-- ==== Sys2Proof/Laws/Window.lean ====
section
/-! SUPPORT. The ordering window (20_memory.md rules R46, R47): what putting an access among the open ones does to
what they give, and that each operation on the window keeps it well formed (`WindowInv`). -/

namespace Sys2Proof.Machine

/-! Performing accesses. -/

@[simp] theorem replay_nil (c : Config) (b : Word) : replay c b [] = ⟨b, []⟩ := rfl

theorem replay_append (c : Config) (b : Word) (l l' : List Access) :
    replay c b (l ++ l') = l'.foldl (performAccess c) (replay c b l) := by
  simp [replay]

/-- Storing what can be stored changes nothing. -/
theorem storedMask_of_storable {c : Config} {v : Word} (h : Storable c v) : storedMask c v = v := by
  have h1 : v = (v &&& storableMask c) ||| (v &&& ~~~storableMask c) := by
    ext i hi
    simp only [BitVec.getElem_or, BitVec.getElem_and, BitVec.getElem_not]
    cases v[i] <;> cases (storableMask c)[i] <;> rfl
  rw [h, BitVec.or_zero] at h1
  exact h1.symm

/-- The register only ever gets what it can store. -/
theorem foldl_performAccess_storable {c : Config} (l : List Access) :
    ∀ {r : Replay}, Storable c r.mask → Storable c (l.foldl (performAccess c) r).mask := by
  induction l with
  | nil => exact fun h => h
  | cons a rest ih =>
    intro r h
    refine ih ?_
    obtain ⟨id, n, k⟩ := a
    cases k with
    | read => exact h
    | test b => exact h
    | write src => exact storable_storedMask c _
    | elsewhere src => exact h
    | testEL1 use => exact h

theorem replay_storable {c : Config} {b : Word} (l : List Access) (h : Storable c b) :
    Storable c (replay c b l).mask := foldl_performAccess_storable l h

/-- The two give the same, but for the result numbered `id`. -/
def SameBut (id : Nat) (r r' : Replay) : Prop :=
  r'.mask = r.mask ∧ ∀ k, k ≠ id → seenAt r'.seen k = seenAt r.seen k

theorem performAccess_sameBut {c : Config} {id : Nat} {r r' : Replay} {a : Access}
    (h : SameBut id r r') (ha : a.needs ≠ some id) :
    SameBut id (performAccess c r a) (performAccess c r' a) := by
  obtain ⟨aid, n, k⟩ := a
  cases k with
  | read =>
    refine ⟨h.1, fun k hk => ?_⟩
    simp only [performAccess, seenAt, h.1, h.2 k hk]
  | test b => exact h
  | write src =>
    cases src with
    | word v => exact ⟨rfl, h.2⟩
    | ofRead m =>
      have hm : m ≠ id := fun e => ha (by simp [Access.needs, e])
      exact ⟨by simp only [performAccess, sourceValue, h.2 m hm], h.2⟩
  | elsewhere src =>
    have hv : sourceValue r' src = sourceValue r src := by
      cases src with
      | word v => rfl
      | ofRead m => exact h.2 m fun e => ha (by simp [Access.needs, e])
    refine ⟨h.1, fun k hk => ?_⟩
    simp only [performAccess, seenAt, hv, h.2 k hk]
  | testEL1 use => exact h

theorem foldl_performAccess_sameBut {c : Config} {id : Nat} (l : List Access) :
    ∀ {r r' : Replay}, SameBut id r r' → (∀ a ∈ l, a.needs ≠ some id) →
      SameBut id (l.foldl (performAccess c) r) (l.foldl (performAccess c) r') := by
  induction l with
  | nil => exact fun h _ => h
  | cons a rest ih =>
    intro r r' h hl
    exact ih (performAccess_sameBut h (hl a (by simp))) fun b hb => hl b (by simp [hb])

/-- An access that is no write changes nothing but its own result. -/
theorem performAccess_nonWrite {c : Config} {r : Replay} {a : Access} (h : a.isWrite = false) :
    SameBut a.id r (performAccess c r a) := by
  obtain ⟨id, n, k⟩ := a
  cases k with
  | read =>
    refine ⟨rfl, fun k hk => ?_⟩
    simp only [performAccess, seenAt, if_neg (Ne.symm hk)]
  | test b => exact ⟨rfl, fun _ _ => rfl⟩
  | write src => cases h
  | elsewhere src =>
    refine ⟨rfl, fun k hk => ?_⟩
    simp only [performAccess, seenAt, if_neg (Ne.symm hk)]
  | testEL1 use => exact ⟨rfl, fun _ _ => rfl⟩

/-- The result of a read that is not among some accesses is what it was before them. -/
theorem seenAt_foldl {c : Config} {id : Nat} (l : List Access) :
    ∀ {r : Replay}, (∀ a ∈ l, a.id ≠ id) →
      seenAt (l.foldl (performAccess c) r).seen id = seenAt r.seen id := by
  induction l with
  | nil => exact fun _ => rfl
  | cons a rest ih =>
    intro r hl
    rw [List.foldl_cons, ih fun b hb => hl b (by simp [hb])]
    have ha := hl a (by simp)
    obtain ⟨aid, n, k⟩ := a
    cases k with
    | read => simp only [performAccess, seenAt, if_neg ha]
    | test b => rfl
    | write src => rfl
    | elsewhere src => simp only [performAccess, seenAt, if_neg ha]
    | testEL1 use => rfl

/-- What the second gives is what the first does, or `v`. -/
def OneOf (v : Word) (r r' : Replay) : Prop :=
  (r'.mask = r.mask ∨ r'.mask = v) ∧
    ∀ k, seenAt r'.seen k = seenAt r.seen k ∨ seenAt r'.seen k = v

theorem performAccess_oneOf {c : Config} {v : Word} {r r' : Replay} (hv : Storable c v) (a : Access)
    (h : OneOf v r r') : OneOf v (performAccess c r a) (performAccess c r' a) := by
  obtain ⟨id, n, k⟩ := a
  cases k with
  | read =>
    refine ⟨h.1, fun k => ?_⟩
    simp only [performAccess, seenAt]
    split
    · exact h.1
    · exact h.2 k
  | test b => exact h
  | write src =>
    refine ⟨?_, h.2⟩
    cases src with
    | word w => exact .inl rfl
    | ofRead m =>
      simp only [performAccess, sourceValue]
      rcases h.2 m with e | e
      · exact .inl (by rw [e])
      · exact .inr (by rw [e, storedMask_of_storable hv])
  | elsewhere src =>
    have hs : sourceValue r' src = sourceValue r src ∨ sourceValue r' src = v := by
      cases src with
      | word w => exact .inl rfl
      | ofRead m => exact h.2 m
    refine ⟨h.1, fun k => ?_⟩
    simp only [performAccess, seenAt]
    split
    · exact hs
    · exact h.2 k
  | testEL1 use => exact h

theorem foldl_performAccess_oneOf {c : Config} {v : Word} (hv : Storable c v) (l : List Access) :
    ∀ {r r' : Replay}, OneOf v r r' →
      OneOf v (l.foldl (performAccess c) r) (l.foldl (performAccess c) r') := by
  induction l with
  | nil => exact fun h => h
  | cons a rest ih => exact fun h => ih (performAccess_oneOf hv a h)

/-! Putting an access among the others. -/

/-- With no access passed over, the access is the last of the window. -/
@[simp] theorem insertAccess_zero (a : Access) (w : Window) :
    insertAccess 0 a w = { w with order := w.order ++ [a] } := by
  simp [insertAccess]

@[simp] theorem insertAccess_base (back : Nat) (a : Access) (w : Window) :
    (insertAccess back a w).base = w.base := rfl

/-- The accesses are those there were and the new one. -/
theorem insertAccess_perm (back : Nat) (a : Access) (w : Window) :
    List.Perm (insertAccess back a w).order (a :: w.order) := by
  simpa [insertAccess] using
    List.perm_middle (a := a) (l₁ := w.order.take (w.order.length - back))
      (l₂ := w.order.drop (w.order.length - back))

/-- An access that is no write changes nothing but its own result. -/
theorem replay_insert_nonWrite {c : Config} {a : Access} (back : Nat) (w : Window)
    (ha : a.isWrite = false) (hn : ∀ b ∈ w.order, b.needs ≠ some a.id) :
    SameBut a.id (replay c w.base w.order) (replay c w.base (insertAccess back a w).order) := by
  conv_lhs => rw [← List.take_append_drop (w.order.length - back) w.order]
  rw [insertAccess, replay_append, replay_append, List.foldl_cons]
  exact foldl_performAccess_sameBut _ (performAccess_nonWrite ha) fun b hb =>
    hn b (List.mem_of_mem_drop hb)

/-- The result of a read put among the others is the register's value there. -/
theorem seenAt_insert_read {c : Config} {id : Nat} {n : RegName} (back : Nat) (w : Window)
    (hid : ∀ b ∈ w.order, b.id ≠ id) :
    seenAt (replay c w.base (insertAccess back ⟨id, n, .read⟩ w).order).seen id = valueBefore c back w := by
  rw [insertAccess, replay_append, List.foldl_cons,
    seenAt_foldl _ fun b hb => hid b (List.mem_of_mem_drop hb)]
  simp [performAccess, seenAt, valueBefore]

/-- A write of `v` put among the others: what they give is what they gave, or `v`. -/
theorem replay_insert_write {c : Config} {id : Nat} {n : RegName} {src : WriteSource} {v : Word}
    (back : Nat) (w : Window)
    (hv : storedMask c (sourceValue (replay c w.base (w.order.take (w.order.length - back))) src) = v) :
    OneOf v (replay c w.base w.order)
      (replay c w.base (insertAccess back ⟨id, n, .write src⟩ w).order) := by
  conv_lhs => rw [← List.take_append_drop (w.order.length - back) w.order]
  rw [insertAccess, replay_append, replay_append, List.foldl_cons]
  exact foldl_performAccess_oneOf (hv ▸ storable_storedMask c _) _
    ⟨.inr hv, fun k => .inl rfl⟩

@[simp] theorem valueBefore_zero (c : Config) (w : Window) :
    valueBefore c 0 w = (replay c w.base w.order).mask := by
  simp [valueBefore]

@[simp] theorem freedom_nil (n : RegName) : freedom n [] = 0 := rfl

/-- The accesses that may be passed over are no more than the window has. -/
theorem freedom_le (n : RegName) (l : List Access) : freedom n l ≤ l.length := by
  have := (List.takeWhile_sublist (fun a : Access => decide (a.name ≠ n)) (l := l.reverse)).length_le
  simpa [freedom] using this

/-- The accesses that may be passed over use the other name. -/
theorem name_ne_of_mem_drop {n : RegName} {l : List Access} {back : Nat} (h : back ≤ freedom n l) {a : Access}
    (ha : a ∈ l.drop (l.length - back)) : a.name ≠ n := by
  have hr : a ∈ l.reverse.take back := by
    rw [List.take_reverse]
    exact List.mem_reverse.2 ha
  have hp : (l.reverse.takeWhile fun b : Access => decide (b.name ≠ n)) <+: l.reverse :=
    List.takeWhile_prefix _
  have hs : l.reverse.take back <+: l.reverse.takeWhile fun b : Access => decide (b.name ≠ n) :=
    List.prefix_of_prefix_length_le (List.take_prefix _ _) hp
      (le_trans (List.length_take_le _ _) h)
  simpa using List.mem_takeWhile_imp (hs.subset hr)

/-- Every place an access may take passes over no access by its name. -/
theorem le_freedom_of_mem_placesFor {c : Config} {w : Window} {a : Access} {back : Nat}
    (h : back ∈ placesFor c w a) : back ≤ freedom a.name w.order := by
  simp only [placesFor, List.mem_filter, List.mem_range] at h
  omega

@[simp] theorem insertAccess_held (back : Nat) (a : Access) (w : Window) :
    (insertAccess back a w).held = w.held := rfl

/-- An access may always be the last of the window, unless it needs a read that is not there. -/
theorem zero_mem_placesFor {c : Config} {w : Window} {a : Access} (h : sourceReady w.order a = true) :
    0 ∈ placesFor c w a := by
  rw [placesFor, List.mem_filter]
  exact ⟨by simp, by simp [mayPutAt, h, keepOutcomes]⟩

/-! The open window. -/

@[simp] theorem openWindow_order (s : State) : (openWindow s).order = s.window.order := by
  unfold openWindow
  split
  · next h => exact h.symm
  · rfl

/-- The opened window explains the register. -/
theorem openWindow_agrees {s : State} (h : WindowAgrees s) :
    (replay s.cfg (openWindow s).base s.window.order).mask = s.sctlr2maskEL2 := by
  unfold openWindow
  split
  · next he => rw [he]; rfl
  · next hne => exact h hne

TASK DESCRIPTION = One stretch of the lines above is wanted, from the line that contains "have hr : a ∈ l.reverse.take back := by" through the line that contains "theorem insertAccess_held (back". Output it exactly.

ANSWER SECTION =
  have hr : a ∈ l.reverse.take back := by
    rw [List.take_reverse]
    exact List.mem_reverse.2 ha
  have hp : (l.reverse.takeWhile fun b : Access => decide (b.name ≠ n)) <+: l.reverse :=
    List.takeWhile_prefix _
  have hs : l.reverse.take back <+: l.reverse.takeWhile fun b : Access => decide (b.name ≠ n) :=
    List.prefix_of_prefix_length_le (List.take_prefix _ _) hp
      (le_trans (List.length_take_le _ _) h)
  simpa using List.mem_takeWhile_imp (hs.subset hr)

/-- Every place an access may take passes over no access by its name. -/
theorem le_freedom_of_mem_placesFor {c : Config} {w : Window} {a : Access} {back : Nat}
    (h : back ∈ placesFor c w a) : back ≤ freedom a.name w.order := by
  simp only [placesFor, List.mem_filter, List.mem_range] at h
  omega

@[simp] theorem insertAccess_held (back : Nat) (a : Access) (w : Window) :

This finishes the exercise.